/-- Out of LOCKED_OUT and POWER_STOP an emergency stop leaves the paternoster in ESTOP. -/
theorem estop_state {c : Cause} {e : Ev} (hl : e.pnc.state ≠ .lockedOut) (hp : e.pnc.state ≠ .powerStop) :
    (e.estop c).pnc.state = .estop := by
  by_cases h : e.pnc.state = .estop
  · rw [estop_joins h]; exact h
  · rw [estop_enters h hl hp]; exact (enterEstop_pnc c e).1

end Ev

/-- An order whose claims leave the paternoster in ESTOP: it stays as they made it to the end of the event, with the
demand OFF (R40). -/
theorem acted_estop {s : State} {o : RxOrder} {out : Outcome} {op : Option HeldOp} {data : List Byte} {v : Env} {e : Ev}
    (h : e.pnc.state = .estop) :
    (settleOrder o (.acted out op data v e) s).pnc = e.pnc ∧
      (settleOrder o (.acted out op data v e) s).out.demand = .off := by
  have hpnc : e.conclude.pnc = e.pnc := (Ev.conclude_stopped (.inl h)).1
  rw [acted_pnc, acted_demand, hpnc, h]
  exact ⟨rfl, rfl⟩

/-! ## PN-HALT (R54) -/

/-- In LOCKED_OUT and POWER_STOP, which ESTOP is not entered from, the order is refused. -/
theorem orderPnHalt_refused {held : Bool} {tag code : Byte} {e : Ev}
    (hm : e.pnc.state = .lockedOut ∨ e.pnc.state = .powerStop) :
    orderPnHalt ⟨held, tag, code, []⟩ e = .refused .state [] := by
  refine OrderResult.after_failed ?_
  rw [firstFailure_formed_nil, firstFailure_cons]
  rcases hm with hm | hm <;> simp [hm]

/-- In every other state it claims the emergency stop with cause HOST. -/
theorem orderPnHalt_accepted {held : Bool} {tag code : Byte} {e : Ev} (hl : e.pnc.state ≠ .lockedOut)
    (hp : e.pnc.state ≠ .powerStop) : orderPnHalt ⟨held, tag, code, []⟩ e = .did e (e.estop .host) [] :=
  OrderResult.after_passed (by rw [firstFailure_formed_nil]; simp [firstFailure_cons, hl, hp])

/-- PN-HALT accepted, in any store: the paternoster is as the emergency stop leaves it, the demand is OFF, the chain
keeps its position and the settings stand, and the order is answered DONE. -/
theorem exec_pnHalt_accepted {s : State} {h : OrderHead} (r : s.Ready) (hl : s.pnc.state ≠ .lockedOut)
    (hp : s.pnc.state ≠ .powerStop) :
    ∃ t, exec (.pnHalt h []) s = .next t ∧ t.pnc = ((Ev.begin s.toEnv s.toStore).estop .host).pnc ∧
      t.out.demand = .off ∧ t.cht.position = s.cht.position ∧ s.SameSettings t ∧ s.Answers t h 0x1A .done .none [] := by
  have hexec : exec (.pnHalt h []) s = .next (settleOrder ⟨h.held, h.tag, 0x1A, []⟩
      (.acted .done none [] s.toEnv ((Ev.begin s.toEnv s.toStore).estop .host)) s.received) := by
    rw [exec_pnHalt r, orderPnHalt_accepted hl hp]
    rfl
  obtain ⟨hpnc, hdemand⟩ := acted_estop (Ev.estop_state (c := .host) (e := Ev.begin s.toEnv s.toStore) hl hp)
  refine ⟨_, hexec, hpnc, hdemand, ?_, acted_sameSettings ?_ ?_ ?_ ?_ ?_ ?_ ?_, acted_answers ..⟩
  all_goals simp

/-- Settles O29: entry to ESTOP and the joining of HOST are what `Ev.estop` does to the paternoster, which stays so to the
end of the event; the refusals are read off the order's table of checks. -/
theorem haltStopsTheChain : Obligations.HaltStopsTheChain := by
  unfold Obligations.HaltStopsTheChain
  intro h s r
  refine ⟨?_, ?_, ?_, ?_⟩
  · intro he hl hp
    obtain ⟨t, hexec, hpnc, hrest⟩ := exec_pnHalt_accepted (h := h) r hl hp
    rw [Ev.estop_enters he hl hp] at hpnc
    obtain ⟨hstate, hcauses, htarget⟩ := Ev.enterEstop_pnc .host (Ev.begin s.toEnv s.toStore)
    rw [← hpnc] at hstate hcauses htarget
    exact ⟨t, hexec, hstate, hcauses, htarget, hrest⟩
  · intro he
    obtain ⟨t, hexec, hpnc, hrest⟩ := exec_pnHalt_accepted (h := h) r (by simp [he]) (by simp [he])
    exact ⟨t, hexec, hpnc.trans (Ev.estop_joins he), hrest⟩
  · intro hm
    rw [exec_pnHalt r, orderPnHalt_refused hm, settle_refused]
  · intro body hb
    rw [exec_pnHalt r, orderPnHalt, OrderResult.after_failed (firstFailure_formed_nonempty hb _ _ _ _),
      settle_refused]

end Sys2Proof.Machine
end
§ §
- WORK TO COMPLETE: Copy every line above that holds the word "hdemand".

- RESULT FOR THIS TASK:
  obtain ⟨hpnc, hdemand⟩ := acted_estop (Ev.estop_state (c := .host) (e := Ev.begin s.toEnv s.toStore) hl hp)
  refine ⟨_, hexec, hpnc, hdemand, ?_, acted_sameSettings ?_ ?_ ?_ ?_ ?_ ?_ ?_, acted_answers ..⟩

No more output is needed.